## Problem to work on:
For the entries below, repeat exactly each line starting with the one that contains "s.st := by cases c <;> rfl" and going on through the one that contains "s.phase := by cases c <;> rfl", and no others.

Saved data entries
@[simp] theorem State.keyArrives_cfg (s : State) (x : Nibble) (k : Byte) : (s.keyArrives x k).cfg = s.cfg := rfl
@[simp] theorem State.keyArrives_v (s : State) (x : Nibble) (k : Byte) : (s.keyArrives x k).v = (s.writeV x k).v := rfl
@[simp] theorem State.keyArrives_i (s : State) (x : Nibble) (k : Byte) : (s.keyArrives x k).i = s.i := rfl
@[simp] theorem State.keyArrives_pc (s : State) (x : Nibble) (k : Byte) : (s.keyArrives x k).pc = s.pc + 2 := rfl
@[simp] theorem State.keyArrives_sp (s : State) (x : Nibble) (k : Byte) : (s.keyArrives x k).sp = s.sp := rfl
@[simp] theorem State.keyArrives_stack (s : State) (x : Nibble) (k : Byte) : (s.keyArrives x k).stack = s.stack := rfl
@[simp] theorem State.keyArrives_dt (s : State) (x : Nibble) (k : Byte) : (s.keyArrives x k).dt = s.dt := rfl
@[simp] theorem State.keyArrives_st (s : State) (x : Nibble) (k : Byte) : (s.keyArrives x k).st = s.st := rfl
@[simp] theorem State.keyArrives_key (s : State) (x : Nibble) (k : Byte) : (s.keyArrives x k).key = k := rfl
@[simp] theorem State.keyArrives_fontBase (s : State) (x : Nibble) (k : Byte) : (s.keyArrives x k).fontBase = s.fontBase := rfl
@[simp] theorem State.keyArrives_mem (s : State) (x : Nibble) (k : Byte) : (s.keyArrives x k).mem = s.mem := rfl
@[simp] theorem State.keyArrives_fb (s : State) (x : Nibble) (k : Byte) : (s.keyArrives x k).fb = s.fb := rfl
@[simp] theorem State.keyArrives_phase (s : State) (x : Nibble) (k : Byte) : (s.keyArrives x k).phase = .run := rfl
@[simp] theorem State.keyArrives_status (s : State) (x : Nibble) (k : Byte) : (s.keyArrives x k).status = .advance := rfl
@[simp] theorem State.keyArrives_faultCause (s : State) (x : Nibble) (k : Byte) : (s.keyArrives x k).faultCause = s.faultCause := rfl
@[simp] theorem State.keyArrives_faultInfo (s : State) (x : Nibble) (k : Byte) : (s.keyArrives x k).faultInfo = s.faultInfo := rfl
@[simp] theorem State.keyArrives_inputs (s : State) (x : Nibble) (k : Byte) : (s.keyArrives x k).inputs = s.inputs := rfl
@[simp] theorem State.keyArrives_draws (s : State) (x : Nibble) (k : Byte) : (s.keyArrives x k).draws = s.draws := rfl

@[simp] theorem State.skipIf_cfg (s : State) (c : Bool) : (s.skipIf c).cfg = s.cfg := by cases c <;> rfl
@[simp] theorem State.skipIf_v (s : State) (c : Bool) : (s.skipIf c).v = s.v := by cases c <;> rfl
@[simp] theorem State.skipIf_i (s : State) (c : Bool) : (s.skipIf c).i = s.i := by cases c <;> rfl
@[simp] theorem State.skipIf_sp (s : State) (c : Bool) : (s.skipIf c).sp = s.sp := by cases c <;> rfl
@[simp] theorem State.skipIf_stack (s : State) (c : Bool) : (s.skipIf c).stack = s.stack := by cases c <;> rfl
@[simp] theorem State.skipIf_dt (s : State) (c : Bool) : (s.skipIf c).dt = s.dt := by cases c <;> rfl
@[simp] theorem State.skipIf_st (s : State) (c : Bool) : (s.skipIf c).st = s.st := by cases c <;> rfl
@[simp] theorem State.skipIf_key (s : State) (c : Bool) : (s.skipIf c).key = s.key := by cases c <;> rfl
@[simp] theorem State.skipIf_fontBase (s : State) (c : Bool) : (s.skipIf c).fontBase = s.fontBase := by cases c <;> rfl
@[simp] theorem State.skipIf_mem (s : State) (c : Bool) : (s.skipIf c).mem = s.mem := by cases c <;> rfl
@[simp] theorem State.skipIf_fb (s : State) (c : Bool) : (s.skipIf c).fb = s.fb := by cases c <;> rfl
@[simp] theorem State.skipIf_phase (s : State) (c : Bool) : (s.skipIf c).phase = s.phase := by cases c <;> rfl
@[simp] theorem State.skipIf_faultCause (s : State) (c : Bool) : (s.skipIf c).faultCause = s.faultCause := by cases c <;> rfl
@[simp] theorem State.skipIf_faultInfo (s : State) (c : Bool) : (s.skipIf c).faultInfo = s.faultInfo := by cases c <;> rfl
@[simp] theorem State.skipIf_inputs (s : State) (c : Bool) : (s.skipIf c).inputs = s.inputs := by cases c <;> rfl
@[simp] theorem State.skipIf_draws (s : State) (c : Bool) : (s.skipIf c).draws = s.draws := by cases c <;> rfl
theorem State.skipIf_true (s : State) : s.skipIf true = (s.setPc (s.pc + 4)).alreadySet := rfl
theorem State.skipIf_false (s : State) : s.skipIf false = s.advance := rfl

@[simp] theorem State.setPc_readV (s : State) (a : Word) (r : Nibble) : (s.setPc a).readV r = s.readV r := rfl
@[simp] theorem State.setPc_memRead (s : State) (a : Word) (adr : Nat) : (s.setPc a).memRead adr = s.memRead adr := rfl
@[simp] theorem State.setI_readV (s : State) (a : Word) (r : Nibble) : (s.setI a).readV r = s.readV r := rfl
@[simp] theorem State.setI_memRead (s : State) (a : Word) (adr : Nat) : (s.setI a).memRead adr = s.memRead adr := rfl
@[simp] theorem State.setDt_readV (s : State) (b : Byte) (r : Nibble) : (s.setDt b).readV r = s.readV r := rfl
@[simp] theorem State.setDt_memRead (s : State) (b : Byte) (adr : Nat) : (s.setDt b).memRead adr = s.memRead adr := rfl
@[simp] theorem State.setSt_readV (s : State) (b : Byte) (r : Nibble) : (s.setSt b).readV r = s.readV r := rfl
@[simp] theorem State.setSt_memRead (s : State) (b : Byte) (adr : Nat) : (s.setSt b).memRead adr = s.memRead adr := rfl
@[simp] theorem State.setKey_readV (s : State) (b : Byte) (r : Nibble) : (s.setKey b).readV r = s.readV r := rfl
@[simp] theorem State.setKey_memRead (s : State) (b : Byte) (adr : Nat) : (s.setKey b).memRead adr = s.memRead adr := rfl
@[simp] theorem State.setFb_readV (s : State) (fb : Framebuffer) (r : Nibble) : (s.setFb fb).readV r = s.readV r := rfl
@[simp] theorem State.setFb_memRead (s : State) (fb : Framebuffer) (adr : Nat) : (s.setFb fb).memRead adr = s.memRead adr := rfl
@[simp] theorem State.setPhase_readV (s : State) (p : Phase) (r : Nibble) : (s.setPhase p).readV r = s.readV r := rfl
@[simp] theorem State.setPhase_memRead (s : State) (p : Phase) (adr : Nat) : (s.setPhase p).memRead adr = s.memRead adr := rfl
@[simp] theorem State.memWrite_readV (s : State) (a : Nat) (b : Byte) (r : Nibble) : (s.memWrite a b).readV r = s.readV r := rfl
@[simp] theorem State.advance_readV (s : State) (r : Nibble) : (s.advance).readV r = s.readV r := rfl
@[simp] theorem State.advance_memRead (s : State) (adr : Nat) : (s.advance).memRead adr = s.memRead adr := rfl
@[simp] theorem State.alreadySet_readV (s : State) (r : Nibble) : (s.alreadySet).readV r = s.readV r := rfl
@[simp] theorem State.alreadySet_memRead (s : State) (adr : Nat) : (s.alreadySet).memRead adr = s.memRead adr := rfl
@[simp] theorem State.raise_readV (s : State) (cause : FaultCause) (info : Word) (r : Nibble) : (s.raise cause info).readV r = s.readV r := rfl
@[simp] theorem State.raise_memRead (s : State) (cause : FaultCause) (info : Word) (adr : Nat) : (s.raise cause info).memRead adr = s.memRead adr := rfl
@[simp] theorem State.writeV_memRead (s : State) (x : Nibble) (b : Byte) (adr : Nat) : (s.writeV x b).memRead adr = s.memRead adr := rfl
@[simp] theorem State.writeFlag_memRead (s : State) (c : Bool) (adr : Nat) : (s.writeFlag c).memRead adr = s.memRead adr := rfl
@[simp] theorem State.result_memRead (s : State) (x : Nibble) (b : Byte) (adr : Nat) : (s.result x b).memRead adr = s.memRead adr := rfl
@[simp] theorem State.resultWithFlag_memRead (s : State) (x : Nibble) (b : Byte) (c : Bool) (adr : Nat) : (s.resultWithFlag x b c).memRead adr = s.memRead adr := rfl
@[simp] theorem State.tick_readV (s : State) (r : Nibble) : (s.tick).readV r = s.readV r := rfl
@[simp] theorem State.tick_memRead (s : State) (adr : Nat) : (s.tick).memRead adr = s.memRead adr := rfl
@[simp] theorem State.keyArrives_memRead (s : State) (x : Nibble) (k : Byte) (adr : Nat) : (s.keyArrives x k).memRead adr = s.memRead adr := rfl
@[simp] theorem State.skipIf_readV (s : State) (c : Bool) (r : Nibble) : (s.skipIf c).readV r = s.readV r := by cases c <;> rfl
@[simp] theorem State.skipIf_memRead (s : State) (c : Bool) (adr : Nat) : (s.skipIf c).memRead adr = s.memRead adr := by cases c <;> rfl

/-- Reading the register just written (R31: for `x = 15` too, flag and register are one cell). -/
@[simp] theorem State.readV_writeV_same (s : State) (x : Nibble) (b : Byte) : (s.writeV x b).readV x = b := by
  simp [State.readV, State.writeV]

/-- Reading another register than the one written. -/
theorem State.readV_writeV_ne (s : State) {x r : Nibble} (b : Byte) (h : r ≠ x) :
    (s.writeV x b).readV r = s.readV r := by
  have : x.toNat ≠ r.toNat := fun e => h (BitVec.eq_of_toNat_eq e.symm)
  simp only [State.readV, State.writeV]
  exact Vector.getElem_set_ne _ _ this

@[simp] theorem State.readV_writeFlag_vf (s : State) (c : Bool) : (s.writeFlag c).readV vf = flagByte c :=
  s.readV_writeV_same vf _

theorem State.readV_writeFlag_ne (s : State) (c : Bool) {r : Nibble} (h : r ≠ vf) :
    (s.writeFlag c).readV r = s.readV r :=
  s.readV_writeV_ne _ h

@[simp] theorem State.readV_result_same (s : State) (x : Nibble) (b : Byte) : (s.result x b).readV x = b :=
  s.readV_writeV_same x b

theorem State.readV_result_ne (s : State) {x r : Nibble} (b : Byte) (h : r ≠ x) :
    (s.result x b).readV r = s.readV r :=
  s.readV_writeV_ne b h

/-- The flag is what VF holds after a flag-writing instruction, whatever the destination (R182). -/
@[simp] theorem State.readV_resultWithFlag_vf (s : State) (x : Nibble) (b : Byte) (c : Bool) :
    (s.resultWithFlag x b c).readV vf = flagByte c :=
  (s.writeV x b).readV_writeFlag_vf c

theorem State.readV_resultWithFlag_dest (s : State) {x : Nibble} (b : Byte) (c : Bool) (h : x ≠ vf) :
    (s.resultWithFlag x b c).readV x = b :=
  ((s.writeV x b).readV_writeFlag_ne c h).trans (s.readV_writeV_same x b)

theorem State.readV_resultWithFlag_ne (s : State) {x r : Nibble} (b : Byte) (c : Bool) (hx : r ≠ x) (hf : r ≠ vf) :
    (s.resultWithFlag x b c).readV r = s.readV r :=
  ((s.writeV x b).readV_writeFlag_ne c hf).trans (s.readV_writeV_ne b hx)

@[simp] theorem State.memRead_memWrite_same (s : State) (a : Nat) (b : Byte) : (s.memWrite a b).memRead a = b :=
  s.mem.read_write_same a b

theorem State.memRead_memWrite_ne (s : State) {a a' : Nat} (b : Byte) (h : a' ≠ a) :
    (s.memWrite a b).memRead a' = s.memRead a' :=
  s.mem.read_write_ne b h

end Sys2Proof.Machine
end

## Expected output:
@[simp] theorem State.skipIf_st (s : State) (c : Bool) : (s.skipIf c).st = s.st := by cases c <;> rfl
@[simp] theorem State.skipIf_key (s : State) (c : Bool) : (s.skipIf c).key = s.key := by cases c <;> rfl
@[simp] theorem State.skipIf_fontBase (s : State) (c : Bool) : (s.skipIf c).fontBase = s.fontBase := by cases c <;> rfl
@[simp] theorem State.skipIf_mem (s : State) (c : Bool) : (s.skipIf c).mem = s.mem := by cases c <;> rfl
@[simp] theorem State.skipIf_fb (s : State) (c : Bool) : (s.skipIf c).fb = s.fb := by cases c <;> rfl
@[simp] theorem State.skipIf_phase (s : State) (c : Bool) : (s.skipIf c).phase = s.phase := by cases c <;> rfl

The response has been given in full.